> _Assignment_
Your output should be the lines from the start of the data through the line containing "dat : Byte := 0", exactly and nothing more.

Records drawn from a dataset
=== Begin Enclosure ===

-- ==== Sys2Proof/Machine/State.lean ====
section
/-! DEFINITION. The machine's state (spec/10_state.md), its reasons to stop, and its state after reset. Plain data. -/

namespace Sys2Proof.Machine

/-- The six stored bits of the status word P (R25). Break and unused are not storage (R26). -/
structure Flags where
  n : Bool
  v : Bool
  d : Bool
  i : Bool
  z : Bool
  c : Bool
  deriving DecidableEq, Repr

/-- A selected micro-step sequence: the addressing mode with its access class, or a fixed sequence, or IRQ entry
(R29, R133). -/
inductive Seq
  /-- R137: `imp` and `acc`. -/
  | internal
  /-- R138 to R144, read form. -/
  | read (m : Mode)
  /-- R139 to R144, write form. -/
  | write (m : Mode)
  /-- R139 to R144, read-modify-write form. -/
  | rmw (m : Mode)
  /-- R145. -/
  | branch
  /-- R146. -/
  | jmpAbs
  /-- R147. -/
  | jmpInd
  /-- R148. -/
  | jsr
  /-- R149. -/
  | rts
  /-- R150. -/
  | rti
  /-- R151. -/
  | push
  /-- R152. -/
  | pull
  /-- R153. -/
  | brk
  /-- R154. -/
  | irq
  /-- R155: `len` bytes long, `cycles` cycles in all. -/
  | nop (len cycles : Nat)
  deriving DecidableEq, Repr

/-- The internal latches of R31. DEDUCED: an instruction boundary holds none (log 8). -/
structure Latches where
  bal : Byte := 0
  bah : Byte := 0
  ptr : Byte := 0
  ea : Word := 0
  eau : Word := 0
  fix : Bool := false
  dat : Byte := 0
  tgt : Word := 0
  deriving DecidableEq, Repr

/-- An instruction in progress (R29, R31): the opcode being executed, its sequence, the index of the next cycle, and
the latches. -/
structure InFlight where
  opc : Byte
  seq : Seq
  t : Nat
  latches : Latches
  deriving DecidableEq, Repr

/-- The outer state of the core (R30). At an instruction boundary no sequence is selected. -/
inductive Phase
  | fetchOpcode
  | runMicroSteps (f : InFlight)
  deriving DecidableEq, Repr

/-- The halt state (R34). DESIGN CHOICE: a halted core is a next state, not a fault (log 9). -/
inductive Halt
  | none
  | fatalHalt (pc : Word) (opcode : Byte)
  | unimplementedOpcode (pc : Word) (opcode : Byte)
  deriving DecidableEq, Repr

/-- The port bytes of one I/O chip (R357). -/
structure CiaPorts where
  pra : Byte
  prb : Byte
  ddra : Byte
  ddrb : Byte
  deriving DecidableEq, Repr

/-- The states of the serial-bus machine (R38). -/
inductive SerialState
  | idle
  | waitCommand
  | waitSecondaryAddress
  | eoi
  | listen
  | talk
  deriving DecidableEq, Repr

/-- A notification of the serial-bus machine to the host (R38, R376). -/
inductive Event
  | openFile (primary secondary : Byte) (name : List Byte)
  deriving DecidableEq, Repr

/-- The serial-bus state (R38). `ack` is true when the acknowledgement line is asserted (R371); `events` is oldest
first. -/
structure SerialBus where
  sstate : SerialState
  nbits : Nat
  shreg : Byte
  primary : Byte
  secondary : Byte
  queue : List Byte
  ack : Bool
  events : List Event
  deriving DecidableEq, Repr

/-- `DECIMAL_MODE` (R200). -/
inductive DecimalMode
  | binary
  | nmosBcd
  deriving DecidableEq, Repr

/-- `UNOFFICIAL_POLICY` (R310). -/
inductive UnofficialPolicy
  | error
  | nopWithCycles
  | implement
  deriving DecidableEq, Repr

/-- `ACK_POLARITY` (R371). -/
inductive AckPolarity
  | activeLow
  | activeHigh
  deriving DecidableEq, Repr

/-- The parameters of R8 that have a default. They are fixed for a run (R39): no step and no host action changes
them. DESIGN CHOICE: they stand in the state, so that every statement about a state is one about every choice of them
(log 4). -/
structure Params where
  decimalMode : DecimalMode
  unofficialPolicy : UnofficialPolicy
  ackPolarity : AckPolarity
  deriving DecidableEq, Repr

/-- The peripherals outside the block that a write is delivered to (R355). -/
inductive Peripheral
  | vic
  | cia (n : CiaId)
  deriving DecidableEq, Repr

/-- One call `peripheral.write(offset, value, currentPC)` (R75) that leaves the block. -/
structure Delivery where
  target : Peripheral
  offset : Nat
  value : Byte
  pc : Word
  deriving DecidableEq, Repr

/-- Bytes by address: addresses strictly rising, and no entry equal to what an unlisted address reads as. -/
abbrev Memory := List Host.Cell

/-- The whole state of the block. -/
structure State where
  /-- The registers of R20. -/
  a : Byte
  x : Byte
  y : Byte
  sp : Byte
  pc : Word
  p : Flags
  /-- The instruction state of R29 to R31. -/
  phase : Phase
  /-- The latches of R32 and R33. -/
  irqPending : Bool
  pausePending : Bool
  halt : Halt
  /-- The memory state of R35: the 64 KiB of RAM, and the ROM images by offset. -/
  ram : Memory
  kernalRom : Memory
  basicRom : Option Memory
  /-- The model's own (DESIGN CHOICE, log 14): the ROM images may still be loaded. They are loaded once, and before the
  first `reset()` (R402). -/
  romsOpen : Bool
  /-- R36. -/
  redrawNeeded : Bool
  /-- The windows' state of R37. -/
  cia1 : CiaPorts
  cia2 : CiaPorts
  outA2 : Byte
  /-- R38. -/
  serial : SerialBus
  params : Params
  /-- The model's own (DESIGN CHOICE, log 14): every bus cycle so far, newest first, which R6 calls observable. -/
  history : List BusCycle
  /-- The model's own (log 14): the writes delivered out of the block (R356, R361), oldest first. -/
  deliveries : List Delivery
  /-- The model's own (log 14): how often the host has advanced the external peripherals (R388). -/
  extTime : Nat
  deriving DecidableEq, Repr

/-- The reasons a step can stop with a fault. The spec gives the hardware none: its error states are the halt state
(R331) and its other failures are dropped or unreachable (R334, R335, R336). -/
inductive Fault
  /-- Raised by a micro-step when the state names a cycle that its sequence does not have. No run reaches such a
  state (`Inv`, Safety.lean). DESIGN CHOICE, safe: the machine stops where the spec says nothing (log 10). -/
  | noSuchCycle
  deriving DecidableEq, Repr

/-- The reasons a step can be refused. -/
inductive Refusal
  /-- An instruction whose arm of `exec` gives it no meaning. Safe. -/
  | notModelled (mnemonic : String)
  /-- Raised by a bus read of the BASIC range while LORAM and HIRAM are set and no BASIC image is loaded: the spec
  itself refuses it (R67, R332). DEDUCED, safe (log 16). -/
  | basicRomAbsent
  /-- Raised by `exec` on a term of `Instr` that is no instruction (not `WellFormed`); the decoder gives none. DESIGN CHOICE,
  safe (log 11). -/
  | illFormed
  deriving DecidableEq, Repr

/-- The result of a meaning or an operation of the machine. -/
abbrev Result (α : Type) := Host.Outcome α Fault Refusal

/-- The state right after reset: power-on (R400), the ROM images loaded (R402), then `reset()` (R403). The values the
spec gives are those of R40's "after `reset()`" and "after power-on" columns. DESIGN CHOICE: A, X, Y and N, V, D, Z, C
are 0 (log 1), unlisted RAM reads 0 (log 2), both ROM images are loaded and hold 0 but for the reset vector 0xC000 of
spec/95_test_vectors.md (log 3). The parameters have the spec's defaults (R8). RAM[0x0001] = 0x37 is what the unlisted
address 1 reads as (`ramUnlisted`). -/
def State.reset : State where
  a := 0x00
  x := 0x00
  y := 0x00
  sp := 0xFF
  pc := 0xC000
  p := { n := false, v := false, d := false, i := true, z := false, c := false }
  phase := .fetchOpcode
  irqPending := false
  pausePending := false
  halt := .none
  ram := []
  kernalRom := [(0x1FFD, 0xC0)]
  basicRom := some []
  romsOpen := false
  redrawNeeded := false
  cia1 := { pra := 0, prb := 0, ddra := 0, ddrb := 0 }
  cia2 := { pra := 0, prb := 0, ddra := 0, ddrb := 0 }
  outA2 := 0x00
  serial :=
    { sstate := .idle, nbits := 0, shreg := 0, primary := 0, secondary := 0, queue := [], ack := false, events := [] }
  params := { decimalMode := .binary, unofficialPolicy := .error, ackPolarity := .activeLow }
  history := []
  deliveries := []
  extTime := 0

end Sys2Proof.Machine
end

=== End Enclosure ===

> _Answer for this exercise_
-- ==== Sys2Proof/Machine/State.lean ====
section
/-! DEFINITION. The machine's state (spec/10_state.md), its reasons to stop, and its state after reset. Plain data. -/

namespace Sys2Proof.Machine

/-- The six stored bits of the status word P (R25). Break and unused are not storage (R26). -/
structure Flags where
  n : Bool
  v : Bool
  d : Bool
  i : Bool
  z : Bool
  c : Bool
  deriving DecidableEq, Repr

/-- A selected micro-step sequence: the addressing mode with its access class, or a fixed sequence, or IRQ entry
(R29, R133). -/
inductive Seq
  /-- R137: `imp` and `acc`. -/
  | internal
  /-- R138 to R144, read form. -/
  | read (m : Mode)
  /-- R139 to R144, write form. -/
  | write (m : Mode)
  /-- R139 to R144, read-modify-write form. -/
  | rmw (m : Mode)
  /-- R145. -/
  | branch
  /-- R146. -/
  | jmpAbs
  /-- R147. -/
  | jmpInd
  /-- R148. -/
  | jsr
  /-- R149. -/
  | rts
  /-- R150. -/
  | rti
  /-- R151. -/
  | push
  /-- R152. -/
  | pull
  /-- R153. -/
  | brk
  /-- R154. -/
  | irq
  /-- R155: `len` bytes long, `cycles` cycles in all. -/
  | nop (len cycles : Nat)
  deriving DecidableEq, Repr

/-- The internal latches of R31. DEDUCED: an instruction boundary holds none (log 8). -/
structure Latches where
  bal : Byte := 0
  bah : Byte := 0
  ptr : Byte := 0
  ea : Word := 0
  eau : Word := 0
  fix : Bool := false
  dat : Byte := 0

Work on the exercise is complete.